The orchestrator must not sync:
- runner outputs outside allowed artifacts
- task logs
- scorer temp files
- unrelated files inside the sandbox
This prevents accidental expansion of the accepted state.
## Path Model
The orchestrator must make path anchoring explicit.
Recommended rules:
- Task-relative paths resolve from the task file location
- Repo-managed paths resolve from repository root
- Candidate execution paths resolve inside the sandbox root
- Results logging for the current iteration may remain in the main workspace if it is intended as global orchestration output
This avoids the `Path.cwd()` ambiguity that previously caused path fragility.
## Testing Strategy
The minimum required tests for this orchestrator are:
### Keep Case
- candidate mutates one allowed artifact
- candidate scores better than baseline
- artifact is synced back to main workspace
### Discard Case
- candidate mutates one allowed artifact
- candidate does not improve
- main workspace remains unchanged
### Crash Case
- mutator, runner, or scorer fails
- main workspace remains unchanged
- CLI returns non-zero for crash
### Mutation Budget Case
- candidate exceeds allowed file count or changed line budget
- candidate is discarded before runner execution
### Path Isolation Case
- orchestrator runs from outside repo root
- absolute task path still works
These tests are required for the orchestrator to be considered usable.
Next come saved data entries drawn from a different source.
-- ==== Sys2Proof/Tests/Slice0.lean ====
section
/-! SUPPORT. The model's own tests: the words of 30_encoding R104 and of vector SY-2, one-step vectors of 95_test_vectors, and for
every statement with hypotheses a witness that meets them. Expected values come from the spec, never from the model. -/

namespace Sys2Proof.Tests

open Sys2Proof
open Sys2Proof.Machine

-- One theorem at a time: elaborated side by side, the tests start more threads than the memory limit allows.
set_option Elab.async false

/-! ### Small states -/

/-- MAX_GROUPS = 16 and KS_MAX = 48, as programs P1 to P6 and vector MB-2 need. -/
def params16 (mode : PermIndexMode) : Params :=
  { groupQuads := 3, ksQuads := 11, mode := mode, diffSeedXor := 0x00A5A5A5#32 }

/-- That instance right after reset. -/
def fresh : State := State.resetWith (params16 .binary64)

def bytes (vs : List Nat) : List Byte := vs.map (BitVec.ofNat 8)

def words (vs : List Nat) : List Word := vs.map (BitVec.ofNat 32)

/-- A raster in PIXMEM. -/
def raster (h w : Word) (vs : List Nat) : State := { fresh with height := h, width := w }.pixWrite 0 (bytes vs)

/-- A raster with an index array. -/
def indexed (h w len : Word) (vs idx : List Nat) : State := { (raster h w vs).idxWrite 0 (words idx) with idxLen := len }

/-- The pipeline key of the vectors. -/
def keyed (s : State) : State := { s with keySeed := 0xACE1, keyTaps := 0x16800 }

/-- A constructed unit. -/
def regsOf (taps state : Word) : LfsrRegs := { seed := state, taps := taps, actTaps := taps, state := state }

/-- The n bytes of PIXMEM and the n entries of IDXMEM from 0, and the n bytes of KSMEM. -/
def pix (s : State) (n : Nat) : List Byte := (List.range n).map s.pixRead
def idx (s : State) (n : Nat) : List Word := (List.range n).map s.idxRead
def ks (s : State) (n : Nat) : List Byte := (List.range n).map s.ksRead

/-- A question about the state an answer gives, if it gives one. -/
def after {A : Type} (r : Result) (f : State → A) : Option A :=
  match r with
  | .next t => some (f t)
  | .fault _ => none
  | .refused _ => none

/-! ### Well-formedness: one ill-formed word for each check -/

/-- RSV bit 9 (SY-2). -/
theorem test_wellFormed_refuses_reserved : Word.reservedOk 0x00000201 = false ∧ Word.wellFormed 0x00000201 = false := by decide

/-- An OPCODE outside the map (SY-2). -/
theorem test_wellFormed_refuses_opcode : Word.opcodeOk 0x00000004 = false ∧ Word.wellFormed 0x00000004 = false := by decide

/-- NOP with U = 1 (SY-2). -/
theorem test_wellFormed_refuses_unit : Word.unitOk 0x00000100 = false ∧ Word.wellFormed 0x00000100 = false := by decide

/-! ### Decoding: the 13 words of R104 (SY-3), and the words of SY-2 -/

theorem test_decode_system : decode 0b00000000000000000000000000000000 = .command .nop := by decide

theorem test_decode_lfsr :
    decode 0b00000000000000000000000000000001 = .command (.lfsrSeed .u0) ∧
    decode 0b00000000000000000000000100000001 = .command (.lfsrSeed .u1) ∧
    decode 0b00000000000000000000000000000010 = .command (.lfsrStep .u0) ∧
    decode 0b00000000000000000000000100000010 = .command (.lfsrStep .u1) ∧
    decode 0b00000000000000000000000000000011 = .command (.lfsrGenks .u0) ∧
    decode 0b00000000000000000000000100000011 = .command (.lfsrGenks .u1) := by decide

theorem test_decode_confusion : decode 0b00000000000000000000000000010000 = .command .confuse := by decide

theorem test_decode_diffusion :
    decode 0b00000000000000000000000000100000 = .command (.diffuse .u0) ∧
    decode 0b00000000000000000000000100100000 = .command (.diffuse .u1) ∧
    decode 0b00000000000000000000000000100001 = .command .undiffuse := by decide

theorem test_decode_pipeline :
    decode 0b00000000000000000000000000110000 = .command .encrypt ∧
    decode 0b00000000000000000000000000110001 = .command .decrypt := by decide

/-- SY-2. -/
theorem test_decode_illegal :
    ([0x00000100, 0x00000004, 0x00000011, 0x00000022, 0x00000032, 0x000000FF, 0x00000110, 0x00000121, 0x00000130,
      0x00000131, 0x00000201, 0x80000000, 0xFFFFFFFF] : List Word).map (fun w => (decode w).toInstr) =
      List.replicate 13 none := by decide

/-- The host's entry: each row's match of spec/opcode_table.json. -/
theorem test_decodeTableWord :
    [0x00, 0x101, 0x02, 0x103, 0x10, 0x120, 0x21, 0x30, 0x31].map (decodeTableWord 32) =
      [some .nop, some (.lfsrSeed .u1), some (.lfsrStep .u0), some (.lfsrGenks .u1), some .confuse, some (.diffuse .u1),
       some .undiffuse, some .encrypt, some .decrypt] := by decide

/-! ### One step of each command -/

/-- SY-1: NOP clears a stale ERR. -/
theorem test_nop :
    after (exec .nop { fresh with err := .shapeMismatch, engine := .busy 0 }) (fun t => t) = some fresh := by decide +kernel

/-- R136's example: SEED_0 = 0xFFFEACE1 is truncated to 17 bits. -/
theorem test_lfsrSeed_truncates :
    after (exec (.lfsrSeed .u0) { fresh with unit0 := { seed := 0xFFFEACE1, taps := 0x16800, actTaps := 0, state := 0 } })
      (fun t => (t.err, t.unit0.actTaps, t.unit0.state)) = some (.success, 0x16800, 0xACE1) := by decide +kernel

/-- LF-4: TAPS_1 = 0 leaves a constructed unit as it was. -/
theorem test_lfsrSeed_noTaps :
    after (exec (.lfsrSeed .u1) { fresh with unit1 := { seed := 7, taps := 0, actTaps := 0x16800, state := 0x1234 } })
      (fun t => (t.err, t.unit1)) =
      some (.invalidTapConfiguration, { seed := 7, taps := 0, actTaps := 0x16800, state := 0x1234 }) := by decide +kernel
## Recommended File Changes
The next implementation phase should touch only the following areas:
- `engine/models.py`
- `engine/task_loader.py`
- `engine/mutation_engine.py`
- new `engine/orchestrator.py`
- `scripts/run_task.py`
- `tasks/skill-quality/task.yaml`
- tests for orchestration and sync-back behavior
This keeps the scope focused on adding one reliable orchestration layer.
## Open Questions Deferred
The following topics are explicitly deferred:
- Multi-iteration looping
- Search strategies
- Branch-per-candidate workflows
- Git-backed isolation
- Parallel execution
- Human review checkpoints
These are all downstream of the single-iteration orchestrator.
## Recommendation
Proceed with a candidate-sandbox baseline-aware orchestrator as the next implementation step.
Do not extend directly to multi-iteration autonomy yet. First make one iteration correct, isolated, and safe.